Dataset records:
theorem makeRoom_keeps (n : Nat) (w : Work) : w.KeepsBoth (makeRoom n w) := by
  induction n generalizing w with
  | zero => exact .refl _
  | succ n ih =>
    unfold makeRoom
    split
    · exact .refl _
    · exact (makeRoomOnce_keeps w).trans (ih _)

theorem indexOutput_keeps (w : Work) (o : Output) : w.KeepsBoth (indexOutput w o) := by
  unfold indexOutput
  dsimp only
  split
  · exact both_setRun
  · exact (both_setRun).trans ⟨keeps_setFront _ _, ⟨rfl, rfl, rfl, rfl⟩⟩

theorem placeEntry_keeps (w : Work) (e : Entry) : w.KeepsBoth (placeEntry w e) :=
  (both_setRun).trans (both_count _ _)

/-- An entry event changes neither the tracker nor the resampler nor the generator, and of the front end the
hold value alone. -/
theorem entryEvent_keeps (w : Work) (o : Output) : w.KeepsBoth (entryEvent w o) :=
  ((((indexOutput_keeps w o).trans (makeRoom_keeps _ _)).trans (placeEntry_keeps _ _)).trans
    (examine_keeps _ _)).trans (departureTest_keeps _)

/-! ### An instant -/

theorem produceUpTo_keeps (p q : PrevInstant) (n : Nat) (w : Work) :
    w.Keeps (produceUpTo p q n w) := by
  induction n generalizing w with
  | zero => exact .refl _
  | succ n ih =>
    unfold produceUpTo
    split
    · exact ((keeps_setRun _ _).trans (entryEvent_keeps _ _).1).trans (ih _)
    · exact .refl _

/-- The outputs of an instant leave the tracker and the generator as they are, of the front end they change
the hold value alone, and of the resampler not the previous instant. -/
theorem produceUpTo_frame (p q : PrevInstant) (n : Nat) (w : Work) :
    { (produceUpTo p q n w).lane.front with holdValue := w.lane.front.holdValue } = w.lane.front ∧
      (produceUpTo p q n w).lane.run.generator = w.lane.run.generator ∧
      (produceUpTo p q n w).lane.run.tracker = w.lane.run.tracker := by
  induction n generalizing w with
  | zero => exact ⟨rfl, rfl, rfl⟩
  | succ n ih =>
    unfold produceUpTo
    split
    · have h := (entryEvent_keeps
        (w.setRun { w.lane.run with resampler := w.lane.run.resampler.advance })
        (outputAt w.lane p q)).2
      obtain ⟨h1, h2, h3⟩ := ih (produce p q w)
      have hf := h.front
      unfold produce at h1 h2 h3 ⊢
      refine ⟨?_, h2.trans h.generator, h3.trans h.tracker⟩
      rw [← h1] at hf
      exact hf
    · exact ⟨rfl, rfl, rfl⟩

theorem putTracker_keeps (w : Work) (t : Tracker) : w.Keeps (w.putTracker t) := by
  unfold Work.putTracker
  dsimp only
  split
  · exact (keeps_setRun _ _).trans (keeps_raise _ _)
  · exact keeps_setRun _ _

theorem trackEdge_keeps (k : Pos) (w : Work) : w.Keeps (trackEdge k w) :=
  ((((keeps_count _ _).trans (putTracker_keeps _ _)).trans (keeps_setRun _ _)).trans
    (keeps_noteIf _ _ _)).trans (keeps_noteIf _ _ _)

theorem trackEdges_keeps (k : Pos) (n : Nat) (w : Work) : w.Keeps (trackEdges k n w) := by
  induction n generalizing w with
  | zero => exact .refl _
  | succ n ih => exact (trackEdge_keeps k w).trans (ih _)

theorem trackInstant_keeps (k : Pos) (n : Nat) (w : Work) : w.Keeps (trackInstant k n w) :=
  (trackEdges_keeps k n w).trans
    (((keeps_count _ _).trans (putTracker_keeps _ _)).trans (keeps_noteIf _ _ _))

theorem onSignalLost_keeps (w : Work) : w.KeepsBoth (onSignalLost w) := by
  unfold onSignalLost
  dsimp only
  split
  · exact (((both_raise w _).trans (both_note _ _)).trans (closeAtLoss_keeps _)).trans
      (departureTest_keeps _)
  · exact (both_raise w _).trans (both_note _ _)

theorem onSignalRecovered_keeps (w : Work) : w.KeepsBoth (onSignalRecovered w) :=
  ((both_raise w _).trans (both_note _ _)).trans (both_setRun)

theorem watchSignal_keeps (q : Quality) (w : Work) : w.Keeps (watchSignal q w) := by
  unfold watchSignal
  dsimp only
  split
  · exact (keeps_setFront _ _).trans (onSignalLost_keeps _).1
  · exact (keeps_setFront _ _).trans (onSignalRecovered_keeps _).1
  · exact keeps_setFront _ _

theorem restep_keeps (w : Work) (e : Int) : w.Keeps (w.restep e) := by
  unfold Work.restep
  dsimp only
  split
  · exact .refl _
  · exact keeps_setRun _ _

theorem resampleInstant_keeps (q : PrevInstant) (b : Bool) (w : Work) :
    w.Keeps (resampleInstant q b w) := by
  unfold resampleInstant
  dsimp only
  split
  · exact ((keeps_setRun _ _).trans (produceUpTo_keeps _ _ _ _)).trans (keeps_setRun _ _)
  · exact (keeps_setRun _ _).trans (keeps_setRun _ _)

theorem completeInstant_keeps (x : Int) (h : Option Halves) (q : Quality) (es : List EdgeKind)
    (w : Work) : w.Keeps (completeInstant x h q es w) :=
  ((((keeps_setFront _ _).trans (watchSignal_keeps _ _)).trans (trackInstant_keeps _ _ _)).trans
    (restep_keeps _ _)).trans (resampleInstant_keeps _ _ _)

theorem completeSensor_keeps (x : Int) (h : Option Halves) (q : Quality) (w : Work) :
    w.Keeps (completeSensor x h q w) :=
  (keeps_setFront _ _).trans (completeInstant_keeps _ _ _ _ _)

theorem takeWord_keeps (f : SensorFields) (w : Work) : w.Keeps (takeWord f w) := by
  unfold takeWord
  split
  · split
    · unfold takeDual
      split
      · exact keeps_setFront _ _
      · exact (keeps_setFront _ _).trans (keeps_count _ _)
      · exact (keeps_setFront _ _).trans (completeSensor_keeps _ _ _ _)
      · exact keeps_count _ _
    · exact completeSensor_keeps _ _ _ _
  · exact .refl _

theorem takeEdge_keeps (k : EdgeKind) (w : Work) : w.Keeps (takeEdge k w) := by
  unfold takeEdge
  split
  · exact keeps_setFront _ _
  · exact .refl _

theorem generateInstant_keeps (w : Work) : w.Keeps (generateInstant w) := by
  unfold generateInstant
  split
  · exact (keeps_setRun _ _).trans (completeInstant_keeps _ _ _ _ _)
  · exact .refl _

theorem writeBackLane_keeps (b : BankId) (j : Job) (rs : List Int) (w : Work) :
    w.KeepsBoth (writeBackLane b j rs w) := by
  unfold writeBackLane
  split
  · exact (both_setRun).trans (departureTest_keeps _)
  · exact .refl _

end Sys2Proof.Machine
end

Problem details:
Please print exactly the lines from the one containing "(keeps_setFront _ _).trans (keeps_count _ _)" through the last line of the records, both included, and nothing else.

Task output:
      · exact (keeps_setFront _ _).trans (keeps_count _ _)
      · exact (keeps_setFront _ _).trans (completeSensor_keeps _ _ _ _)
      · exact keeps_count _ _
    · exact completeSensor_keeps _ _ _ _
  · exact .refl _

theorem takeEdge_keeps (k : EdgeKind) (w : Work) : w.Keeps (takeEdge k w) := by
  unfold takeEdge
  split
  · exact keeps_setFront _ _
  · exact .refl _

theorem generateInstant_keeps (w : Work) : w.Keeps (generateInstant w) := by
  unfold generateInstant
  split
  · exact (keeps_setRun _ _).trans (completeInstant_keeps _ _ _ _ _)
  · exact .refl _

theorem writeBackLane_keeps (b : BankId) (j : Job) (rs : List Int) (w : Work) :
    w.KeepsBoth (writeBackLane b j rs w) := by
  unfold writeBackLane
  split
  · exact (both_setRun).trans (departureTest_keeps _)
  · exact .refl _

end Sys2Proof.Machine
end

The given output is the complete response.